• **TASK MATERIAL**:
/-- R419, R422 to R424, R509: the colophon. Its check value is SHAKE256 over the image, shown in COLOPHON_CALC, and a mismatch trips in
OPERATIONAL and DEGRADED; a confirmation with that value in COMMISSION is accepted, with another sets ERR_VALUE, and while NVS_OK reads
0, outside COMMISSION, or over the link or Carrel sets ERR_STATE; its storing shows it as the stored value and writes the safety record
and its copy; the record is read once after a COLD reset, and PROX_FAILSAFE takes its value unless a commit has applied; a record that
differs from its copy is not valid. -/
def Obligations.ColophonRule : Prop :=
  ∀ (path : Path) (value v : Word) (failsafe : Bool) (s : State), s.runs pSAF = true → s.pwr.hold = false →
    (∃ t, exec .colophonRecompute s = .next t ∧ t.rd SAF.COLOPHON_CALC = ofLeBytes (shake256 (colophonImage s.rd) 4)
      ∧ (s.rd SAF.STATE = 2 ∨ s.rd SAF.STATE = 3 → ofLeBytes (shake256 (colophonImage s.rd) 4) ≠ s.rd SAF.COLOPHON_STORED → Trips 19 t))
    ∧ (s.rd SAF.STATE = 1 → (path = .host ∨ path = .spi) → s.on WATCH.ST_NVS_OK = true →
        (value.toNat = s.rd SAF.COLOPHON_CALC → exec (.colophonConfirm path value) s =
          .next { s with bus := {}, saf.confirm := some (value, s.on SAF.PROX_FAILSAFE) })
        ∧ (value.toNat ≠ s.rd SAF.COLOPHON_CALC → exec (.colophonConfirm path value) s =
          .next ({ s with bus := {} }.put (C.ERR_VALUE pSAF) true)))
    ∧ (s.rd SAF.STATE = 1 → (path = .host ∨ path = .spi) → s.on WATCH.ST_NVS_OK = false → exec (.colophonConfirm path value) s =
          .next (State.put (State.nvsBlocked { s with bus := {} }) (C.ERR_STATE pSAF) true))
    ∧ (s.rd SAF.STATE ≠ 1 ∨ path = .link ∨ path = .mon → exec (.colophonConfirm path value) s =
          .next ({ s with bus := {} }.put (C.ERR_STATE pSAF) true))
    ∧ (s.saf.confirm = some (v, failsafe) → ∃ t, exec .colophonStored s = .next t ∧ t.rd SAF.COLOPHON_STORED = v.toNat
        ∧ t.on SAF.STORED_VALID = true ∧ t.on SAF.INT_STORED = true
        ∧ KeepsRegs [SAF.COLOPHON_STORED.key, SAF.STORED_VALID.key, SAF.INT_STORED.key] s t
        ∧ t = { s with
            regs.cur := t.regs.cur, saf.confirm := none, nvs.safetyRecord := some (v, failsafe), nvs.safetyCopy := some (v, failsafe) })
    ∧ (s.saf.recordLoaded = false → s.runs pNVS = true → s.nvs.safetyRecord = some (v, failsafe) →
        (s.nvs.safetyCopy = some (v, failsafe) → ∃ t, exec .safetyRecordLoad s = .next t ∧ t.saf.recordLoaded = true
          ∧ t.saf.failsafeKnown = true ∧ t.rd SAF.COLOPHON_STORED = v.toNat ∧ t.on SAF.STORED_VALID = true
          ∧ (s.saf.committed = false → t.on SAF.PROX_FAILSAFE = failsafe)
          ∧ (s.saf.committed = true → t.rd SAF.PROX_FAILSAFE = s.rd SAF.PROX_FAILSAFE))
        ∧ (s.nvs.safetyCopy ≠ some (v, failsafe) → exec .safetyRecordLoad s = .next { s with saf.recordLoaded := true }))

/-! ### Detector tier and time-to-digital conversion (spec/04, spec/05) -/

/-- R99 to R101, R110, R120, R130 to R133, R155 to R157: an avalanche of an enabled, ready SPAD in the armed interval joins the
coincidence gate, and the gate emits an event at the k-th distinct SPAD within COINC_WIN, unless VSPAD is lost or the window has opened
on a halted section; an event in the window that no dead time, pile-up or error takes away is recorded: its code joins the channel's
list, and its histogram byte in the stacks counts. From the 65th event on the channel counts and raises PILEUP; an event whose buffer
entry has more than one bad bit is discarded, counted, and makes the channel invalid for the shot. -/
def Obligations.EventsAreGatedAndRecorded : Prop :=
  ∀ (ch : Fin 528) (spad : Fin 12) (code : BitVec 18) (entry histogram : Ecc) (sh : Shot) (c r : Nat) (rest : List (Nat × Nat)) (s : State),
    s.acq.shot = some sh →
    let j := ch.val / 48
    let g := s.chan ch
    let waiting := (g.gate.filter fun e => 5 * (code.toNat - e.2) ≤ 32 * (2 + s.rd (DET.WIN j)) && e.1 != spad.val) ++ [(spad.val, code.toNat)]
    (sh.openCode ≤ code.toNat + 2560 → code.toNat < sh.closeCode → s.runs (pDet j) = true → bit (s.spadsOn ch) spad = true →
      (∀ e ∈ g.fired, e.1 ≠ spad.val) →
      ∃ t, exec (.spadAvalanche ch spad code) s = .next t
        ∧ (t.chan ch).gate = (if s.kInForce ch ≤ waiting.length then [] else waiting)
        ∧ (∀ o, o ≠ ch.val → t.chan o = s.chan o)
        ∧ t.det.flight = (if s.kInForce ch ≤ waiting.length ∧ (s.section_ j).lost = false
              ∧ ¬(sh.windowOpen = true ∧ (s.section_ j).haltedAtOpen = true)
            then s.det.flight ++ [(ch.val, code.toNat)] else s.det.flight)
        ∧ t = { s with det := t.det })
    ∧ (s.det.flight = (c, r) :: rest → sh.openCode ≤ r → r < sh.closeCode → (s.bank (c / 16)).open_ = true →
        (s.bank (c / 16)).invalid = false → (s.events c).lastCode = none → (s.events c).codes.length < 64 → entry ≠ .double →
        ∃ t, exec (.eventDelivery entry histogram) s = .next t ∧ t.det.flight = rest ∧ (t.events c).codes = (s.events c).codes ++ [r]
          ∧ (t.events c).lastCode = some r
          ∧ (∀ slot, histogram = .clean → s.slotOf c = some slot → s.runs (pSbank (slot % 16)) = true → bit sh.reduce 2 = true →
              bit sh.reduce 1 = false →
              let bin := 0x210000 * (sh.seq.toNat % 2) + 0x1000 * slot + 0x200 + (r - sh.openCode) / 2 ^ (5 + sh.binsel)
              ∀ a, t.stackMem.read a = if a = bin then s.stackMem.read bin + 1 else s.stackMem.read a))
    ∧ (s.det.flight = (c, r) :: rest → sh.openCode ≤ r → r < sh.closeCode → (s.bank (c / 16)).open_ = true →
        (s.bank (c / 16)).invalid = false → (s.events c).lastCode = none → (s.events c).codes.length < 64 →
        ∃ t, exec (.eventDelivery .double histogram) s = .next t ∧ t.det.flight = rest ∧ (t.events c).codes = (s.events c).codes
          ∧ (t.events c).lost = true ∧ t.rd (BANK.ECC_EVENTS (c / 16)) = min (s.rd (BANK.ECC_EVENTS (c / 16)) + 1) 65535
          ∧ t.stackMem = s.stackMem)
    ∧ (s.det.flight = (c, r) :: rest → sh.openCode ≤ r → r < sh.closeCode → (s.bank (c / 16)).open_ = true →
        (s.bank (c / 16)).invalid = false → (s.events c).lastCode = none → 64 ≤ (s.events c).codes.length →
        ∃ t, exec (.eventDelivery entry histogram) s = .next t ∧ t.det.flight = rest ∧ (t.events c).codes = (s.events c).codes
          ∧ (t.events c).ovf = min 4095 ((s.events c).ovf + 1) ∧ t.stackMem = s.stackMem ∧ t.on (BANK.INT_PILEUP (c / 16)) = true)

• **EXERCISE PROMPT**: Above are the records; from them, give again exactly the lines from the one containing "def Obligations.ColophonRule : Prop" to the one containing "v.toNat ∧ t.on SAF.STORED_VALID = true", both lines included, and nothing more.

• **ANSWER TO THIS TASK**:
def Obligations.ColophonRule : Prop :=
  ∀ (path : Path) (value v : Word) (failsafe : Bool) (s : State), s.runs pSAF = true → s.pwr.hold = false →
    (∃ t, exec .colophonRecompute s = .next t ∧ t.rd SAF.COLOPHON_CALC = ofLeBytes (shake256 (colophonImage s.rd) 4)
      ∧ (s.rd SAF.STATE = 2 ∨ s.rd SAF.STATE = 3 → ofLeBytes (shake256 (colophonImage s.rd) 4) ≠ s.rd SAF.COLOPHON_STORED → Trips 19 t))
    ∧ (s.rd SAF.STATE = 1 → (path = .host ∨ path = .spi) → s.on WATCH.ST_NVS_OK = true →
        (value.toNat = s.rd SAF.COLOPHON_CALC → exec (.colophonConfirm path value) s =
          .next { s with bus := {}, saf.confirm := some (value, s.on SAF.PROX_FAILSAFE) })
        ∧ (value.toNat ≠ s.rd SAF.COLOPHON_CALC → exec (.colophonConfirm path value) s =
          .next ({ s with bus := {} }.put (C.ERR_VALUE pSAF) true)))
    ∧ (s.rd SAF.STATE = 1 → (path = .host ∨ path = .spi) → s.on WATCH.ST_NVS_OK = false → exec (.colophonConfirm path value) s =
          .next (State.put (State.nvsBlocked { s with bus := {} }) (C.ERR_STATE pSAF) true))
    ∧ (s.rd SAF.STATE ≠ 1 ∨ path = .link ∨ path = .mon → exec (.colophonConfirm path value) s =
          .next ({ s with bus := {} }.put (C.ERR_STATE pSAF) true))
    ∧ (s.saf.confirm = some (v, failsafe) → ∃ t, exec .colophonStored s = .next t ∧ t.rd SAF.COLOPHON_STORED = v.toNat
        ∧ t.on SAF.STORED_VALID = true ∧ t.on SAF.INT_STORED = true
        ∧ KeepsRegs [SAF.COLOPHON_STORED.key, SAF.STORED_VALID.key, SAF.INT_STORED.key] s t
        ∧ t = { s with
            regs.cur := t.regs.cur, saf.confirm := none, nvs.safetyRecord := some (v, failsafe), nvs.safetyCopy := some (v, failsafe) })
    ∧ (s.saf.recordLoaded = false → s.runs pNVS = true → s.nvs.safetyRecord = some (v, failsafe) →
        (s.nvs.safetyCopy = some (v, failsafe) → ∃ t, exec .safetyRecordLoad s = .next t ∧ t.saf.recordLoaded = true
          ∧ t.saf.failsafeKnown = true ∧ t.rd SAF.COLOPHON_STORED = v.toNat ∧ t.on SAF.STORED_VALID = true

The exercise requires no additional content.